▶ Description of the task
Two lines in the data below mark the range: the one with "def State.critHold (s" and the one with "let s := s.setFld F.PMC_ALLOW_ARRAY_ALLOW". Return both, along with every line between them, exactly.

++++ Information shown ++++

/-- The next D for a package power in milliwatts (R534). -/
def State.nextDuty (s : State) (mw : Nat) : Nat :=
  let lim := F.PMC_LIMIT_PKG_LIMIT_W.get s.limitSeen
  let guard_ := F.PMC_LIMIT_GUARD_W.get s.limitSeen
  if (lim - guard_) * 1000 < mw ∨ s.flag F.PMC_STATUS_CRIT_ACTIVE = true then s.duty * 3 / 4
  else if mw < (lim - 2 * guard_) * 1000 then min 256 (s.duty + 8)
  else s.duty

/-- D set, with the flag and the count of its falls (R524, R543). -/
def State.setDuty (s : State) (d : Nat) : State :=
  let old := s.duty
  let s := s.setFld F.PMC_STATUS_DUTY d
  let s := if d < 256 ∧ old = 256 then s.raise F.PMC_ERR_STATUS_THROTTLED else s
  if d < old then s.count 0xF85 none 1 else s

/-- When step 2 of R536 begins, while crit_active is 1 and D is 0. -/
def State.holdEnds (s : State) : Option Nat := s.pow.zeroAt.map fun t => t + s.fld F.PMC_LIMIT_CRIT_HOLD_MS * msec

/-- Every effective share falls to three quarters (R538). -/
def State.shrinkShares (s : State) : State := s.setShares fun d => s.fld F.PMC_STRICT_SHARE_EFF_W d * 3 / 4

/-- POWER_SAMPLE: the mean package power of the last 250 µs, in milliwatts. -/
def State.powerSample (s : State) (mw : Nat) : State :=
  if !s.running then s
  else
    let s := s.advanceTo (s.pow.sampleAt + 250 * usec)
    let w := min 2047 (mw / 1000)
    let s := s.setFld F.PMC_STATUS_PKG_W w
    let s := s.setFld F.PMC_STATUS_PEAK_W (max w (s.fld F.PMC_STATUS_PEAK_W))
    let s := s.setDuty (s.nextDuty mw)
    let late := match s.holdEnds with
      | some t => decide (t < s.now)
      | none => false
    let crit := s.flag F.PMC_STATUS_CRIT_ACTIVE
    let s := { s with pow := { s.pow with sampleAt := s.now, limitWas := none } }.holdSince
    if late && crit then s.shrinkShares else s

def execPowerSample (mw : Nat) (s : State) : Host.Outcome State Fault Refusal := .next (s.powerSample mw)

/-- CRIT_HOLD_EXPIRE: the strict shares begin to fall (R536). -/
def State.critHold (s : State) : State :=
  match s.holdEnds with
  | none => s
  | some t => if s.running && decide (s.now ≤ t) then (s.advanceTo t).shrinkShares else s

def execCritHoldExpire (s : State) : Host.Outcome State Fault Refusal := .next s.critHold

/-- A Meridian millisecond, at 2^−16 ns. -/
def ms16 : Nat := 1000000 * 65536

/-- ALLOWANCE_REFILL: the next 1,000 µs boundary of Meridian time (R535). -/
def State.refill (s : State) : State :=
  if !s.running then s
  else
    let s := s.untilTai ((s.tai16 / ms16 + 1) * ms16)
    let add : Int := ((s.duty * 1500000 / 256 : Nat) : Int)
    let s := s.setFld F.PMC_ALLOW_ARRAY_ALLOW (wrapInt (min s.allowA 0 + add) 32)
    let s := s.setFld F.PMC_ALLOW_VECTOR_ALLOW (wrapInt (min s.allowV 0 + add) 32)
    { s with pow := { s.pow with refillAt := s.now } }

def execAllowanceRefill (s : State) : Host.Outcome State Fault Refusal := .next s.refill

/-- PMC_LIMIT written: each field stored within its range, and a lower limit scales the strict shares at once; the samples see it from the next
window on (R538, R543; log entry 105). -/
def State.limitWrite (s : State) (v : Nat) : State :=
  let w := BitVec.ofNat 64 v
  let s := { s with pow := { s.pow with limitWas := some s.limitSeen } }
  let s := s.setFld F.PMC_LIMIT_PKG_LIMIT_W (max 630 (min 1100 (F.PMC_LIMIT_PKG_LIMIT_W.get w)))
  let s := s.setFld F.PMC_LIMIT_GUARD_W (max 5 (min 100 (F.PMC_LIMIT_GUARD_W.get w)))
  let s := s.setFld F.PMC_LIMIT_CRIT_HOLD_MS (max 1 (F.PMC_LIMIT_CRIT_HOLD_MS.get w))
  s.setShares fun d => min (s.fld F.PMC_STRICT_SHARE_EFF_W d) (s.shareAt d)

def execPkgLimitWrite (value : Nat) (s : State) : Host.Outcome State Fault Refusal := .next (s.limitWrite value)

/-! ### Units that sleep (R539, R543) -/

def slOn : Nat := 0
def slPrepare : Nat := 1
def slCommit : Nat := 2
def slOff : Nat := 3
def slWaking : Nat := 4

/-- A unit sleeps and wakes: the device is RUNNING, and no map layer disables the unit (R541). -/
def State.maySleep (s : State) (kind idx : Nat) : Bool :=
  s.running && (if kind = 0 then idx == 0 && !s.offline else match sleepDev kind idx with
    | some u => !s.unitOff u
    | none => false)

/-- A unit's state; one that nothing has woken, or that the map disables, is OFF. -/
def State.sleepOf (s : State) (kind idx : Nat) : SleepUnit :=
  if s.maySleep kind idx then Tab.getD s.pow.sleeps (sleepKey kind idx) ⟨slOff, 0, false⟩ else ⟨slOff, 0, false⟩
def State.setSleep (s : State) (kind idx : Nat) (u : SleepUnit) : State :=
  { s with pow := { s.pow with sleeps := Tab.set s.pow.sleeps (sleepKey kind idx) u } }

/-- PREPARE, the minimum dwell and wake to ready, by kind. -/
def prepareTime (kind : Nat) : Nat := (([100, 500, 1000, 200] : List Nat).getD kind 0) * nsec
def dwellTime (kind : Nat) : Nat := (([2, 10, 5, 2] : List Nat).getD kind 0) * usec
def wakeTime (kind : Nat) : Nat := (([120, 2000, 1000, 200] : List Nat).getD kind 0) * nsec

/-- A unit's idle time. -/
def State.idleTime (s : State) (kind : Nat) : Nat :=
  (if kind = 0 then s.fld F.TRK_WAKE_CTRL_IDLE_US else if kind = 1 then s.fld F.PMC_SLEEP_CTRL_RADIO_IDLE_US
   else if kind = 2 then s.fld F.PMC_SLEEP_CTRL_CORE_IDLE_US else s.fld F.PMC_SLEEP_CTRL_ENG_IDLE_US) * usec

/-- A DMA or fabric engine holds a descriptor or a tag. -/
def State.engineHolds (s : State) (idx : Nat) : Bool :=
  if idx < 16 then decide (0 < s.descUsed idx) || s.quar.any fun q => !q.fabric && q.engine == idx
  else s.fab.ops.any (fun o => o.2.engine == idx - 16) || s.quar.any fun q => q.fabric && q.engine == idx - 16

++++

▶ Response box
def State.critHold (s : State) : State :=
  match s.holdEnds with
  | none => s
  | some t => if s.running && decide (s.now ≤ t) then (s.advanceTo t).shrinkShares else s

def execCritHoldExpire (s : State) : Host.Outcome State Fault Refusal := .next s.critHold

/-- A Meridian millisecond, at 2^−16 ns. -/
def ms16 : Nat := 1000000 * 65536

/-- ALLOWANCE_REFILL: the next 1,000 µs boundary of Meridian time (R535). -/
def State.refill (s : State) : State :=
  if !s.running then s
  else
    let s := s.untilTai ((s.tai16 / ms16 + 1) * ms16)
    let add : Int := ((s.duty * 1500000 / 256 : Nat) : Int)
    let s := s.setFld F.PMC_ALLOW_ARRAY_ALLOW (wrapInt (min s.allowA 0 + add) 32)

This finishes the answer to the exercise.